== What to do ==
Wherever the string "strandDepth" appears in the records, return the line that holds it.

== The input ==
■ ■ ■ ■ ■ ■ ■

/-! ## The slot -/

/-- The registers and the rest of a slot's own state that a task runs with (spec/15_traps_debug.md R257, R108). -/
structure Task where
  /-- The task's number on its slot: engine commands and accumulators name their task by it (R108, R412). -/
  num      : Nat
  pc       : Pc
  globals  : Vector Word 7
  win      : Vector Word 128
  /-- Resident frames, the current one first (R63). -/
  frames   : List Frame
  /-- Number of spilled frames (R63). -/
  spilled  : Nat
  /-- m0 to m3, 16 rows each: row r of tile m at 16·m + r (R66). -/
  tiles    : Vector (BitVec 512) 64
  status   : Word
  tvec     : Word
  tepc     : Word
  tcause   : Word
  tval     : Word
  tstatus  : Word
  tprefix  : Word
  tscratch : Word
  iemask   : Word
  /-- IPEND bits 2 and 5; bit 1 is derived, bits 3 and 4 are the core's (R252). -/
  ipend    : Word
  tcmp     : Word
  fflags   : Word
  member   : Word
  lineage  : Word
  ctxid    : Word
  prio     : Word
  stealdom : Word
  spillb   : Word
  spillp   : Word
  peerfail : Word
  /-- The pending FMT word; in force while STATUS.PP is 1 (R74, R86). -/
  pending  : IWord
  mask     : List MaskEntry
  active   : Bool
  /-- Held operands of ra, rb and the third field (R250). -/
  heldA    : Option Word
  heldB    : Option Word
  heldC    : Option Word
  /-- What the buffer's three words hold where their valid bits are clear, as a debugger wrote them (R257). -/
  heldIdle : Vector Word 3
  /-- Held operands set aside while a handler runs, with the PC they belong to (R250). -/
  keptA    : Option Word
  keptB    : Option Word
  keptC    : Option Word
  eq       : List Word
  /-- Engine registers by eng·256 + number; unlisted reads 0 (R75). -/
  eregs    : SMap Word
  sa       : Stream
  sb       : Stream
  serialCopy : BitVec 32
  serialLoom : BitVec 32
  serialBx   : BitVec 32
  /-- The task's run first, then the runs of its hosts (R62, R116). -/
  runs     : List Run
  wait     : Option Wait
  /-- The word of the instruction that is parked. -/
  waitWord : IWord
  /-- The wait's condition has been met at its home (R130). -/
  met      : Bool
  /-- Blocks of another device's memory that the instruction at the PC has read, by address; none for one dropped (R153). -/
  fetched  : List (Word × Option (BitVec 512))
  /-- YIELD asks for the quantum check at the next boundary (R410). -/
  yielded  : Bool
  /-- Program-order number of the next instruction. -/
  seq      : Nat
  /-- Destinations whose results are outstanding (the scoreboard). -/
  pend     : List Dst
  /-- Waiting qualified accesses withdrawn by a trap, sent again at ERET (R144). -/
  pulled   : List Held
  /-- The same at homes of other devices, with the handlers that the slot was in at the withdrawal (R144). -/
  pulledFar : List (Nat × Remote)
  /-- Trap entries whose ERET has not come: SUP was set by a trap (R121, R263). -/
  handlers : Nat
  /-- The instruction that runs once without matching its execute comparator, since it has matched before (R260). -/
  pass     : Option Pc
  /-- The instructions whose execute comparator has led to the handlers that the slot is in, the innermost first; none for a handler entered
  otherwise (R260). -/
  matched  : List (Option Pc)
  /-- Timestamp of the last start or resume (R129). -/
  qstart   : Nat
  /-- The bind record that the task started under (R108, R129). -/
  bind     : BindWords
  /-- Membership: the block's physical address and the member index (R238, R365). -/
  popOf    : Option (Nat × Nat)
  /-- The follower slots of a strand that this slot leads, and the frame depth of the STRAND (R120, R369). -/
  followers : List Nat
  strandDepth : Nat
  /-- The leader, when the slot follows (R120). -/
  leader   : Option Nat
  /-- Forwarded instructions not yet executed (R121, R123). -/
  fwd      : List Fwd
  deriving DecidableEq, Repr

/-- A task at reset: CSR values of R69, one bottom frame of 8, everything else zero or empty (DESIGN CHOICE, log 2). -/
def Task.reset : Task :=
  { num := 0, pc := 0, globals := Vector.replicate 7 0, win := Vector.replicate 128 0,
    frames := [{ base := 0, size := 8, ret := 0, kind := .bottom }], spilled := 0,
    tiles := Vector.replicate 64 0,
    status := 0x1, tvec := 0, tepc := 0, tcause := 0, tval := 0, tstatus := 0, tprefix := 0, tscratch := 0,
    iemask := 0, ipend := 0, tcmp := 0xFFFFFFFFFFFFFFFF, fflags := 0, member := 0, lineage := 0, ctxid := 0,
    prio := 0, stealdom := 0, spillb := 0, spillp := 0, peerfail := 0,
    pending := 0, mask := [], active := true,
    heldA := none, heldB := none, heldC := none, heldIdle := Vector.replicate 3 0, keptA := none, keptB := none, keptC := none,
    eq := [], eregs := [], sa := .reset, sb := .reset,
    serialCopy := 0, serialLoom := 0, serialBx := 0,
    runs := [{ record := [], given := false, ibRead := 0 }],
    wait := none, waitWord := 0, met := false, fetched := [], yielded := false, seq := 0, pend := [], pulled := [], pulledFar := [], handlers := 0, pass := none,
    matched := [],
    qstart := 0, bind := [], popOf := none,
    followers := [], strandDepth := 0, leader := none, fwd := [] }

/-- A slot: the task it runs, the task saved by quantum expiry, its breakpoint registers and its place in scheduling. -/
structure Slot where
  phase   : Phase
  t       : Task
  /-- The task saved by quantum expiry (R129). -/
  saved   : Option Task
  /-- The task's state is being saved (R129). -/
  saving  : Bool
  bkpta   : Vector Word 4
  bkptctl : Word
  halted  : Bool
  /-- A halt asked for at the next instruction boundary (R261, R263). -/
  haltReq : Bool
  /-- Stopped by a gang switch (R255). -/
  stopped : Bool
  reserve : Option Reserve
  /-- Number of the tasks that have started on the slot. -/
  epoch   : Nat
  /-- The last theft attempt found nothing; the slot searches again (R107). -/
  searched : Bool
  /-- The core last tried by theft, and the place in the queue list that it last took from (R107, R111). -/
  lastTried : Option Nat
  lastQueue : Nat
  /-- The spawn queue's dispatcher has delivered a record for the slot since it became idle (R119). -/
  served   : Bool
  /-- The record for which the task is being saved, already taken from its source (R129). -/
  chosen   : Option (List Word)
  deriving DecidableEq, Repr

■ ■ ■ ■ ■ ■ ■

== Exercise output ==
  strandDepth : Nat
    followers := [], strandDepth := 0, leader := none, fwd := [] }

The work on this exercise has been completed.